**WHAT THE TASK ASKS**. Only one stretch of the data is wanted: the line containing "theorem bumpedRounds_variant (cfg", the line containing "have hlane : BitVec.ofNat 2 (4 * m", and every line between them, copied exactly.
START DATA SUPPLIED
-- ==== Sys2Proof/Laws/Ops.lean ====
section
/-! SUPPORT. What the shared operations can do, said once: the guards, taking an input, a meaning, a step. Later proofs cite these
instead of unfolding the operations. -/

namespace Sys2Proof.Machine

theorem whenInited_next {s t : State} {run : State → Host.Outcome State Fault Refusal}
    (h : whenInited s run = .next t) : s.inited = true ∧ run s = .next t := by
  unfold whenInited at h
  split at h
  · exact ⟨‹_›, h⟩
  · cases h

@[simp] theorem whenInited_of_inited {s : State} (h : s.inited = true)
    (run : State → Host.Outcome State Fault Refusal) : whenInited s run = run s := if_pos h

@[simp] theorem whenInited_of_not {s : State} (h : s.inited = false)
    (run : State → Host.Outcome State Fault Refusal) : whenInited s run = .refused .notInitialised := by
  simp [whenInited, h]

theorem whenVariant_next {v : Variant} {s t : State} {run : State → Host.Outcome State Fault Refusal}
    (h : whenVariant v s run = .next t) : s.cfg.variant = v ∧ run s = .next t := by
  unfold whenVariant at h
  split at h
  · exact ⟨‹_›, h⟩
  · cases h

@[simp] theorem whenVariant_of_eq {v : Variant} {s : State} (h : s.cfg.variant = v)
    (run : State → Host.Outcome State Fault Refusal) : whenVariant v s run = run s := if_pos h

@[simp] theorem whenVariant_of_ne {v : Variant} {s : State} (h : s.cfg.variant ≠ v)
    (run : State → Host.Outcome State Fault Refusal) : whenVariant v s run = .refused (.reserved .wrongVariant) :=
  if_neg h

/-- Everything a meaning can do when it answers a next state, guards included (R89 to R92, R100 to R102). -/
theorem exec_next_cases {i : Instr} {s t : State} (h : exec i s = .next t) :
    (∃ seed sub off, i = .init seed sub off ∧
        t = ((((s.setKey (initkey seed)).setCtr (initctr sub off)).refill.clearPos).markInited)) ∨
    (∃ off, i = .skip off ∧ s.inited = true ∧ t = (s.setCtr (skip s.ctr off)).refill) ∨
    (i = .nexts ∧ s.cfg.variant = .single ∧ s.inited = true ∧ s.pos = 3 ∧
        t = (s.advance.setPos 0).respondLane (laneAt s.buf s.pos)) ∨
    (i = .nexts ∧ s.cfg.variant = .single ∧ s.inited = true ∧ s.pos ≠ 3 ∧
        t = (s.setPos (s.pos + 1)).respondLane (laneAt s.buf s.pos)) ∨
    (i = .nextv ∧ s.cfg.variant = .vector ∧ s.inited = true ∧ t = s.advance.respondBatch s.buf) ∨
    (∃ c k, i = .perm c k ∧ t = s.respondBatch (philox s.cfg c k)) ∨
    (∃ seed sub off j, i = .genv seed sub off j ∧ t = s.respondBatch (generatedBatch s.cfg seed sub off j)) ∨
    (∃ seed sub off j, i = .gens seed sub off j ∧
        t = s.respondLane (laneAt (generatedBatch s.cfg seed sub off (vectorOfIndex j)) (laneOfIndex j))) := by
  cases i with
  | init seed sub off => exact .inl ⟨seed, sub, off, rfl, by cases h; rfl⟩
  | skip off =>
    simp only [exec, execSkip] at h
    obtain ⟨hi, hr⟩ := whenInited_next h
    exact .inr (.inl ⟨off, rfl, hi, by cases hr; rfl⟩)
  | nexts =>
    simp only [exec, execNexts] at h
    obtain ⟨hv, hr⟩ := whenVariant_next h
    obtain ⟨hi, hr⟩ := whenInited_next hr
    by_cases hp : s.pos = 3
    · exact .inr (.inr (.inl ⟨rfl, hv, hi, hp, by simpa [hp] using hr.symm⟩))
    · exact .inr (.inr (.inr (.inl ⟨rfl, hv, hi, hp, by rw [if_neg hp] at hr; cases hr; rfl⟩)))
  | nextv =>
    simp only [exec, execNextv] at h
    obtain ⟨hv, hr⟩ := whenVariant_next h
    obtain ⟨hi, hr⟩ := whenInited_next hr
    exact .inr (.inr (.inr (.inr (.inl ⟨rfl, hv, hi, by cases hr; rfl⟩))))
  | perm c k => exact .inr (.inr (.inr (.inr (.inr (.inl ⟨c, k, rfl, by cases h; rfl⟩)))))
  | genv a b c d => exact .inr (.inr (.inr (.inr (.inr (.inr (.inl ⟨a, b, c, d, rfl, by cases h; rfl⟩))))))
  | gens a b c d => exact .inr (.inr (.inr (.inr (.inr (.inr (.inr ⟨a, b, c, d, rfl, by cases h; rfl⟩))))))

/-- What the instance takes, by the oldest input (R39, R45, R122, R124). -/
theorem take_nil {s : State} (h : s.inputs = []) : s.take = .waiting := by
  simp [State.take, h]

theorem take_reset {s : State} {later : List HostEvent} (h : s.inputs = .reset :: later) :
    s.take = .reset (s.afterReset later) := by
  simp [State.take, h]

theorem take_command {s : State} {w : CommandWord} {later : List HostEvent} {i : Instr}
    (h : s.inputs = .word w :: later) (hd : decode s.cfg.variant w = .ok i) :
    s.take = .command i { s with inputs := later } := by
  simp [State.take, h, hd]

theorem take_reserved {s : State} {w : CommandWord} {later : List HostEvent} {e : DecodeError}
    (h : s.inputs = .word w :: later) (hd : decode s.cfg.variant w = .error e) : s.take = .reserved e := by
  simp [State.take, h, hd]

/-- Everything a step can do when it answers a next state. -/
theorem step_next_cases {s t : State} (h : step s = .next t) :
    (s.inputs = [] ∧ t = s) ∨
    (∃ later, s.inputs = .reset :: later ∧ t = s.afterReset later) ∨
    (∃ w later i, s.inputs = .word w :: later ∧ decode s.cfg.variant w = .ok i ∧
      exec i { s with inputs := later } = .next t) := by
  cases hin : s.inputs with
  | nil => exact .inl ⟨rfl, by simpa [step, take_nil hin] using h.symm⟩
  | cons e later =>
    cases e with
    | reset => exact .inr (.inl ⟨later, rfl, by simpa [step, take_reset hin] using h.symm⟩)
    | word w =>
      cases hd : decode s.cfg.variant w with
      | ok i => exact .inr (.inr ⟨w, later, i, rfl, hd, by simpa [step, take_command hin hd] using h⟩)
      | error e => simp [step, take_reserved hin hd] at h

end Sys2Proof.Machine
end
END DATA SUPPLIED
START DATA SUPPLIED
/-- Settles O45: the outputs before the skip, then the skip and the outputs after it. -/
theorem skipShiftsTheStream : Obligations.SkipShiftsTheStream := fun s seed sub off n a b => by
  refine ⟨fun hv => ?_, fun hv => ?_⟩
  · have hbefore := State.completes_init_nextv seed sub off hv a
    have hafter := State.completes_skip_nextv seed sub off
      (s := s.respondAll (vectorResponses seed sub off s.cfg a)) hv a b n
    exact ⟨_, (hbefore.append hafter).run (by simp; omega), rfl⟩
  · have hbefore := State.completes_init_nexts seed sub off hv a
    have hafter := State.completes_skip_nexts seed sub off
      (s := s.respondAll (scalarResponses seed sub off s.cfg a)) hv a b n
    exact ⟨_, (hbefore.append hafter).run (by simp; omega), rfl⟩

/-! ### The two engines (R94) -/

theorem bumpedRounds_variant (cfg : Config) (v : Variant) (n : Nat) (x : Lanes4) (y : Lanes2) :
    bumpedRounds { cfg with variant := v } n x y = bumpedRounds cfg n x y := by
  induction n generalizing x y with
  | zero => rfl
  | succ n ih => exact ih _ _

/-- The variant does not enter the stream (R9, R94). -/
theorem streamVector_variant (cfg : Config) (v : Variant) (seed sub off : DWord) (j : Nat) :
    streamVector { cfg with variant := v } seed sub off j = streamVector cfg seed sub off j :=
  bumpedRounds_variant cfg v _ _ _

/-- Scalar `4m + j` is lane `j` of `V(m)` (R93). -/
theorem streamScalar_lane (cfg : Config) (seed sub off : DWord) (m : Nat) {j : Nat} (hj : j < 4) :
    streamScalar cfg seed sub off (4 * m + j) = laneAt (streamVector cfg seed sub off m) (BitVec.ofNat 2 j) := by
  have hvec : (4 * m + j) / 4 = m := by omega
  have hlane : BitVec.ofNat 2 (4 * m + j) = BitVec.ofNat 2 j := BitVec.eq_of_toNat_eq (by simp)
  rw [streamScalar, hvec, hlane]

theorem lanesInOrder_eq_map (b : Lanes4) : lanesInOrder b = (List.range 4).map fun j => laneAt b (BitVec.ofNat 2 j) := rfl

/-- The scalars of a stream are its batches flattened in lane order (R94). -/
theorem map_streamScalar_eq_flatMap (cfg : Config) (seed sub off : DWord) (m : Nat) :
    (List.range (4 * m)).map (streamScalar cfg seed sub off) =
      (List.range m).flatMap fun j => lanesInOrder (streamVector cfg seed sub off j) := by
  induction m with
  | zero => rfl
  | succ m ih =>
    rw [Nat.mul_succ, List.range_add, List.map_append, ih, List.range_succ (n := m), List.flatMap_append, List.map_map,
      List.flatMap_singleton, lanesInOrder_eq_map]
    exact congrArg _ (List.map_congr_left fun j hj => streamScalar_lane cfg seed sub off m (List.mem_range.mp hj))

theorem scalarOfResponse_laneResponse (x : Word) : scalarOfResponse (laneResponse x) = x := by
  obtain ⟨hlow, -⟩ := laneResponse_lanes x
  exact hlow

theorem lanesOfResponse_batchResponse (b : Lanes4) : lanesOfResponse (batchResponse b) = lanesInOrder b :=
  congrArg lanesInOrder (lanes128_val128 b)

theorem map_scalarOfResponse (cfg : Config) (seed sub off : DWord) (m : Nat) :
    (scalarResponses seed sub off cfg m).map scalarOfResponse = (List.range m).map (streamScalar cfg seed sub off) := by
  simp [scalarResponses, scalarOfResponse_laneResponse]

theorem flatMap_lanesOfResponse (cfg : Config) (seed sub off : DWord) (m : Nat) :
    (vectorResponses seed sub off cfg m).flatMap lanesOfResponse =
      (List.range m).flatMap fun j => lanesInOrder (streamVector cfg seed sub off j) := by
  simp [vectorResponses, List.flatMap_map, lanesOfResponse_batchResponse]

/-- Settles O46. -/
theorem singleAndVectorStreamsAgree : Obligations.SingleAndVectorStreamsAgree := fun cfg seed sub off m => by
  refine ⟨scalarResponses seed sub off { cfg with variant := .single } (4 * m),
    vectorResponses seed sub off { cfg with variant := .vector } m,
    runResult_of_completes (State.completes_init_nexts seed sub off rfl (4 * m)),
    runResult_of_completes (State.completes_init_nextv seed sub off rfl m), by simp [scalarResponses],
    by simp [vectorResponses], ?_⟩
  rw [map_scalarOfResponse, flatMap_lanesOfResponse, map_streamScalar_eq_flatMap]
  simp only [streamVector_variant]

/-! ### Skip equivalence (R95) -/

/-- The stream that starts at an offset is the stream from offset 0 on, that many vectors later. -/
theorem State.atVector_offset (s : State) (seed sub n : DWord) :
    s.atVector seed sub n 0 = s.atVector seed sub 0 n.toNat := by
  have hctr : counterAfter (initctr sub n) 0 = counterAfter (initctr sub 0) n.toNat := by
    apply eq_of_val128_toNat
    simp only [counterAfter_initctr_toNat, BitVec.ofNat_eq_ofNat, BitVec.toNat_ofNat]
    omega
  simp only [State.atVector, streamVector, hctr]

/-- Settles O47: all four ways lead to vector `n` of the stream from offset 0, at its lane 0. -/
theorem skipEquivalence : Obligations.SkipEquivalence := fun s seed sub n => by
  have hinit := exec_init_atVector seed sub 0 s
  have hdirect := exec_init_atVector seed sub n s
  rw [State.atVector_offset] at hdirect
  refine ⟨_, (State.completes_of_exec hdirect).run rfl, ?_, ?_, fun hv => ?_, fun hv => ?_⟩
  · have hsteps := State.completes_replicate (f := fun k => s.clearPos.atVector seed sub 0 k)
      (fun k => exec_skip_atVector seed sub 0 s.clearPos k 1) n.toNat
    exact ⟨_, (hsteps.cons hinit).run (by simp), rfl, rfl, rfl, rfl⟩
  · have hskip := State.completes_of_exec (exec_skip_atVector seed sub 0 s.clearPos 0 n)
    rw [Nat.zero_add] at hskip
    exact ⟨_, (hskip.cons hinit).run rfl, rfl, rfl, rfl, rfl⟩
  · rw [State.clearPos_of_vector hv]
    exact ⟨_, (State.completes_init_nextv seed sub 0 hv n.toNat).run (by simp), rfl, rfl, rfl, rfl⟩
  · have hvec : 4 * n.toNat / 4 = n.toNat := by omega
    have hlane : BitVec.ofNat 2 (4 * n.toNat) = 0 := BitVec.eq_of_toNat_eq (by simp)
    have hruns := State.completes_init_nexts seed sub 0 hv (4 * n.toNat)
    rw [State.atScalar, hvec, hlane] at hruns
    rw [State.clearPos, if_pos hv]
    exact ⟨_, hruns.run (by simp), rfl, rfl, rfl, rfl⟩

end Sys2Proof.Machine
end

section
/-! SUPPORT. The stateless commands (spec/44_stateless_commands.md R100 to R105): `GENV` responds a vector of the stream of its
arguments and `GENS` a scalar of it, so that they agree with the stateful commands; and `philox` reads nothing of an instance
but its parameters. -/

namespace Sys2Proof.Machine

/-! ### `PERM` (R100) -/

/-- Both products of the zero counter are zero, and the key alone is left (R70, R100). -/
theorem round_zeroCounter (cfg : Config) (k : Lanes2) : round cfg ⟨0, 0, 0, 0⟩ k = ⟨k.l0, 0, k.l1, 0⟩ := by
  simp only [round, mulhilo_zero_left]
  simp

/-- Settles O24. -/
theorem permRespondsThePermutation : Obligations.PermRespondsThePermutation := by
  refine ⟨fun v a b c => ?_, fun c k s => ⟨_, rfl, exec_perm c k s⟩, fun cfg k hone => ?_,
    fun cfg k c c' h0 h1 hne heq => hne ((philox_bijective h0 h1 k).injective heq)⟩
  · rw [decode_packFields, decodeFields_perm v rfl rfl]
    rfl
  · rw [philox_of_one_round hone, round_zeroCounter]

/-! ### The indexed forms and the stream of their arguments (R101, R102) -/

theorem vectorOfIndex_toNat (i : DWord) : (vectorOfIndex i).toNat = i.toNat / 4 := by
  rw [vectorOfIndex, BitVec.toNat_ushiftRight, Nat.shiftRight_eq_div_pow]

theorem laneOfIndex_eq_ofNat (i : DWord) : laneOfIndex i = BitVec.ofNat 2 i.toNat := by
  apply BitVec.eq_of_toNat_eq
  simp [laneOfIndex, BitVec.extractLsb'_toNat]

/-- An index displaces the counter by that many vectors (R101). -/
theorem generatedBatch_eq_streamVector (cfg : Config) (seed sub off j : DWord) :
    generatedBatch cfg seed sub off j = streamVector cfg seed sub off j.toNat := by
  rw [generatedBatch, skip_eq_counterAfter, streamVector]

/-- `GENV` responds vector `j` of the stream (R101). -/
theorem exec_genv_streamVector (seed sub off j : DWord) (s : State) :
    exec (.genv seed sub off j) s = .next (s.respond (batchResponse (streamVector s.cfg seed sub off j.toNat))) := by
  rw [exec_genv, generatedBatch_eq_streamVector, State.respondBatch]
END DATA SUPPLIED
**SOLUTION TO THE EXERCISE**.
theorem bumpedRounds_variant (cfg : Config) (v : Variant) (n : Nat) (x : Lanes4) (y : Lanes2) :
    bumpedRounds { cfg with variant := v } n x y = bumpedRounds cfg n x y := by
  induction n generalizing x y with
  | zero => rfl
  | succ n ih => exact ih _ _

/-- The variant does not enter the stream (R9, R94). -/
theorem streamVector_variant (cfg : Config) (v : Variant) (seed sub off : DWord) (j : Nat) :
    streamVector { cfg with variant := v } seed sub off j = streamVector cfg seed sub off j :=
  bumpedRounds_variant cfg v _ _ _

/-- Scalar `4m + j` is lane `j` of `V(m)` (R93). -/
theorem streamScalar_lane (cfg : Config) (seed sub off : DWord) (m : Nat) {j : Nat} (hj : j < 4) :
    streamScalar cfg seed sub off (4 * m + j) = laneAt (streamVector cfg seed sub off m) (BitVec.ofNat 2 j) := by
  have hvec : (4 * m + j) / 4 = m := by omega
  have hlane : BitVec.ofNat 2 (4 * m + j) = BitVec.ofNat 2 j := BitVec.eq_of_toNat_eq (by simp)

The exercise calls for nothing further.